■ Task:
Show each line of the data below in which "mirAgrees" occurs.
─── The records
-- ==== Sys2Proof/Proofs/HotStandby.lean ====
section
/-! PROOF. Hot standby: roles, heartbeats, mirrors, takeover and handover (R182 to R192). -/
namespace Sys2Proof.Machine

/-! Roles and heartbeats (R182 to R184). -/

section
variable {s : State}

theorem hbOn_iff :
    s.hbOn = true ↔ 1 ≤ s.role ∧ s.role ≤ 4 ∧ s.ownAddr ≠ 0 ∧ s.ring.hs.stopped = false ∧ s.rstSevere = false := by
  simp [State.hbOn, and_assoc]

section
variable {w : Word} {g : RegDef} {t : State} (hreg : regAt A.RING_HS_CFG = some g) (ht : t = s.plainWrite g A.RING_HS_CFG w)
include hreg ht

theorem hsCfg_disabled (hen : bit w.toNat 0 = false) : s.hsCfg w = (t.hsRole 0).endCopy := by
  subst ht
  simp only [State.hsCfg, hreg]
  exact if_neg (by simp [hen])

theorem hsCfg_enabled (hen : bit w.toNat 0 = true) :
    s.hsCfg w =
      if t.role = 0 ∧ t.ownAddr ≠ 0 ∧ t.panMode .a ≤ 1 ∧ t.panMode .b ≤ 1 then
        (t.hsRole 1).modHs (fun h => { h with stopped := false })
      else t := by
  subst ht
  simp only [State.hsCfg, hreg]
  exact if_pos hen

end

/-! `t` has the partner's role, and its planned boundary while that lies ahead (R192). -/

section
variable {role hand : Nat} {pref : Bool} {ident : List Byte} {t : State}
  (ht : t = (s.setF F.RING_HS_STAT_PROLE role).modHs (fun h =>
    { h with plan := if h.plan = none ∧ s.dtime < 1000 * hand then some (hand, none) else h.plan }))
include ht

theorem hbRx_candidate (hrole : t.role = 1) :
    s.hbRx role pref ident hand =
      if t.hsLink.isNone = true then t
      else if ident ≠ t.hsIdent then (t.hsRole 5).raise 334
      else if role = 2 then t.enterSync
      else if role = 1 ∧ t.hsLower pref = true then t.primaryStart
      else t := by
  subst ht
  exact if_pos hrole

theorem hbRx_primary (hrole : t.role = 2) :
    s.hbRx role pref ident hand =
      if role = 2 then if (t.raise 333).hsLower pref then t.raise 333 else (t.raise 333).enterSync
      else if role = 3 ∧ s.f F.RING_HS_STAT_PROLE ≠ 3 then t.hsFull.resendEdit
      else t := by
  subst ht
  exact (if_neg (by omega)).trans (if_pos hrole)

theorem hbRx_otherRole (h1 : t.role ≠ 1) (h2 : t.role ≠ 2) : s.hbRx role pref ident hand = t := by
  subst ht
  exact (if_neg h1).trans (if_neg h2)

variable (hrole : t.role = 1) (hlink : t.hsLink.isNone = false)
include hrole hlink

theorem hbRx_mismatch (hident : ident ≠ t.hsIdent) : s.hbRx role pref ident hand = (t.hsRole 5).raise 334 := by
  rw [hbRx_candidate ht hrole, if_neg (by simp [hlink]), if_pos hident]

theorem hbRx_match (hident : ident = t.hsIdent) :
    s.hbRx role pref ident hand =
      if role = 2 then t.enterSync else if role = 1 ∧ t.hsLower pref = true then t.primaryStart else t := by
  rw [hbRx_candidate ht hrole, if_neg (by simp [hlink]), if_neg (not_not.2 hident)]

end

/-! Heartbeat loss (R183, R184, R190). -/

section
variable (hrole : s.role = 4)
include hrole

theorem heartbeatLoss_planned {b : Nat} {k : RKey} (hplan : s.ring.hs.plan = some (b, some k)) :
    exec .heartbeatLoss s =
      .next (((s.failed k s.freeNat).useFree).modHs (fun h => { h with loss := true, plan := none })) := by
  refine congrArg Host.Outcome.next ((if_neg (by omega)).trans ((if_pos hrole).trans ?_))
  simp only [hplan]

theorem heartbeatLoss_standby {b : Nat} (hplan : s.ring.hs.plan = none ∨ s.ring.hs.plan = some (b, none)) :
    exec .heartbeatLoss s = .next (s.modHs (fun h => { h with loss := true, plan := none })) := by
  refine congrArg Host.Outcome.next ((if_neg (by omega)).trans ((if_pos hrole).trans ?_))
  rcases hplan with h | h <;> simp only [h]

end

end

/-! Mirrors and boundary markers (R186 to R189). -/

section
variable {s : State} {p : PanId}

theorem mirrorFrameRx_kept {record : List Byte} {lines : List (BitVec 32 × List Byte)} {t : State}
    (hrole : s.role = 3 ∨ s.role = 4) (htakes : s.brlTakes = true)
    (ht : t = if record.isEmpty = true then s else s.modHsPan p.num (fun h => { h with mir := readCyc record })) :
    exec (.mirrorFrameRx p record lines) s = .next
      ((t.modHsPan p.num (fun h => { h with mir := h.mir.map (fun m => (lines.take 60).foldl Mirror.line m) })).mirInput p
        (lines.take 60)) := by
  subst ht
  exact congrArg Host.Outcome.next (if_neg (by simp only [htakes, Bool.not_true, Bool.false_eq_true, or_false]; omega))

theorem boundaryMarkerRx_taken (hrole : s.role = 3 ∨ s.role = 4) (hcopy : s.standby p = true) (hmode : s.panMode p = 3)
    (htakes : s.brlTakes = true) :
    exec (.boundaryMarkerRx p) s = .next
      ((if s.ring.hs.offDue = true then ((s.panOutsOff .a).panOutsOff .b).modHs (fun h => { h with offDue := false })
        else s).marker p) :=
  congrArg Host.Outcome.next
    (if_neg (by simp only [hcopy, htakes, Bool.not_true, Bool.false_eq_true, hmode, ne_eq, not_true, or_false]; omega))

/-- At a marker a standby is late whose logic has not ended. -/
theorem not_late (htime : (s.pan p).logic = false ∨ s.role ≠ 4) : ¬((s.pan p).logic && s.role == 4) = true := by
  rcases htime with h | h <;> simp [h]

theorem marker_noMirror (hmir : (s.hsPan p.num).mir = none) :
    s.marker p =
      if (s.hsPan p.num).handed = true then s.modHsPan p.num (fun h => { h with handed := false }) else s.hsResync 332 := by
  simp only [State.marker, hmir]

section
variable {m : Mirror} (hmir : (s.hsPan p.num).mir = some m)
include hmir

theorem marker_late (hlogic : (s.pan p).logic = true) (hrole : s.role = 4) : s.marker p = s.hsResync 331 := by
  simp only [State.marker, hmir]
  exact if_pos (by simp [hlogic, hrole])

variable (htime : (s.pan p).logic = false ∨ s.role ≠ 4)
include htime

theorem marker_incomplete (hbad : m.whole = false ∨ 4096 < m.nin + m.ndirty) : s.marker p = s.hsResync 332 := by
  simp only [State.marker, hmir]
  exact (if_neg (not_late htime)).trans (if_pos (by simpa using hbad))

variable (hwhole : m.whole = true) (hfits : m.nin + m.ndirty ≤ 4096) (hruns : (s.hsPan p.num).logic = true)
include hwhole hfits hruns

theorem marker_diverged (hdiff : s.mirAgrees p m = false) :
    s.marker p =
      if s.role = 4 then s.hsResync 331 else ((s.incF F.RING_HS_CNT_DIVERGE 1).raise 331).hsFull := by
  simp only [State.marker, hmir]
  exact (if_neg (not_late htime)).trans
    ((if_neg (by simp [hwhole, hfits])).trans (if_pos (by simp [hruns, hdiff])))

theorem marker_agreed (hrole : s.role = 4) (hsame : s.mirAgrees p m = true) :
    s.marker p = (s.setF (F.RING_MIR_LAST p.num) (m.nin + m.ndirty + m.nsync)).copyBoundary p m true := by
  simp only [State.marker, hmir]
  refine (if_neg (not_late htime)).trans
    ((if_neg (by simp [hwhole, hfits])).trans ((if_neg (by simp [hsame])).trans ?_))
  simp [hrole, hruns]

end

end

/-! Takeover and handover (R190 to R192). -/

section
variable {s t : State} (hrole : s.role = 4) (hloss : s.ring.hs.loss = true)
  (ht : t = (s.becomePrimary.raise 330).incF F.RING_HS_CNT_TAKEOVERS 1)
include hrole hloss ht

/-- REMOTE_RESET is a control frame of the one byte 0x10 (log 84, DESIGN CHOICE). -/
theorem takeover_routed {l : Nat} (hroute : (t.routeTo t.partner <|> t.hsLink) = some l) :
    exec .takeover s = .next ((t.brlSend l 7 t.partner t.ownAddr 0 0 (leBytes 1 0x10)).raise 338) := by
  subst ht
  refine congrArg Host.Outcome.next ((if_neg (by simp [hrole, hloss])).trans ?_)
  simp only [hroute]

theorem takeover_unrouted (hroute : (t.routeTo t.partner <|> t.hsLink) = none) : exec .takeover s = .next (t.raise 338) := by
  subst ht
  refine congrArg Host.Outcome.next ((if_neg (by simp [hrole, hloss])).trans ?_)
  simp only [hroute]

end

section
variable {c : Ctx} {s : State} (hl : c.pl.length = 2)
include hl

theorem switchoverTest_stranger (ha : leVal c.pl ≠ s.partner) : bodySwitchoverTest c s = s.badParam c.key 0 := by
  simp only [bodySwitchoverTest, fixedLen, if_pos hl, if_pos ha]

variable (ha : leVal c.pl = s.partner)
include ha

theorem switchoverTest_wrongState
    (hstate : ¬(s.role = 2 ∧ s.f F.RING_HS_STAT_PROLE = 4) ∧ ¬(s.role = 4 ∧ s.f F.RING_HS_STAT_PROLE = 2) ∨
      s.ring.hs.plan ≠ none) :
    bodySwitchoverTest c s = s.wrongState c.key s.role := by
  simp only [bodySwitchoverTest, fixedLen, if_pos hl, if_neg (not_not.2 ha)]
  exact if_pos (by simpa [Option.isSome_iff_ne_none, imp_iff_not_or] using hstate)

/-- The handover is planned two periods ahead on the grid of the Pan that runs. -/
theorem switchoverTest_planned {q : PanSt}
    (hpair : s.role = 2 ∧ s.f F.RING_HS_STAT_PROLE = 4 ∨ s.role = 4 ∧ s.f F.RING_HS_STAT_PROLE = 2)
    (hplan : s.ring.hs.plan = none) (hq : q = s.pan s.hsGridPan) :
    bodySwitchoverTest c s = ((s.stopServed 3).accept c.key).modHs (fun h =>
      { h with plan := some (gridAt q.period q.anchor (s.dtime / 1000 + 2 * q.period), some c.key) }) := by
  subst hq
  simp only [bodySwitchoverTest, fixedLen, if_pos hl, if_neg (not_not.2 ha)]
  exact if_neg (by simpa [hplan, or_iff_not_imp_left] using hpair)

end

section
variable {s : State} {b : Nat}

theorem mustStop_modHs (g : HsSt → HsSt) (n : Nat) : (s.modHs g).mustStop n = s.mustStop n := rfl

theorem handover_stopped {q : RKey} (hplan : s.ring.hs.plan = some (b, some q)) (hstop : s.mustStop 3 = true) :
    exec .handoverBoundary s = .next ((s.modHs (fun h => { h with plan := none })).failStopped q 3) := by
  refine congrArg Host.Outcome.next ?_
  simp only [hplan]
  exact (if_pos ⟨hstop, rfl⟩).trans (if_pos ((mustStop_modHs _ 3).trans hstop))

section
variable (hplan : s.ring.hs.plan = some (b, none))
include hplan

theorem handover_primary (hrole : s.role = 2) :
    exec .handoverBoundary s = .next
      (((State.handOff .b (State.handOff .a s)).modHs (fun h => { h with plan := none, offDue := true })).hsRole 4) := by
  refine congrArg Host.Outcome.next ?_
  simp only [hplan]
  exact (if_neg (by simp)).trans (if_pos hrole)

theorem handover_standby (hrole : s.role = 4) : exec .handoverBoundary s = .next s.becomePrimary := by
  refine congrArg Host.Outcome.next ?_
  simp only [hplan]
  exact (if_neg (by simp)).trans ((if_neg (by omega)).trans (if_pos hrole))

end

/-! SWITCHOVER_TEST completes with the period of the Pan whose grid the handover keeps (log 83, DESIGN CHOICE). -/

section
variable {q : RKey} (hplan : s.ring.hs.plan = some (b, some q)) (hgoes : s.mustStop 3 = false)
include hplan hgoes

theorem handover_askedStandby (hrole : s.role = 4) (hdone : s.becomePrimary.mustStop 3 = false) :
    exec .handoverBoundary s = .next (s.becomePrimary.ok q (leBytes 4 (1000 * (s.pan s.hsGridPan).period))) := by
  refine congrArg Host.Outcome.next ?_
  simp only [hplan]
  exact (if_neg (by simp [hgoes])).trans
    ((if_neg (by omega)).trans ((if_pos hrole).trans (if_neg (Bool.eq_false_iff.1 hdone))))

theorem handover_askedPrimary {t : State} (hrole : s.role = 2)
    (ht : t = ((State.handOff .b (State.handOff .a s)).modHs (fun h => { h with plan := none, offDue := true })).hsRole 4) :
    exec .handoverBoundary s = .next
      (if t.mustStop 3 = true then t.failStopped q 3 else t.ok q (leBytes 4 (1000 * (s.pan s.hsGridPan).period))) := by
  subst ht
  refine congrArg Host.Outcome.next ?_
  simp only [hplan]
  exact (if_neg (by simp [hgoes])).trans (if_pos hrole)

end

end

end Sys2Proof.Machine
end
──────
■ Solution to this task:
theorem marker_diverged (hdiff : s.mirAgrees p m = false) :
theorem marker_agreed (hrole : s.role = 4) (hsame : s.mirAgrees p m = true) :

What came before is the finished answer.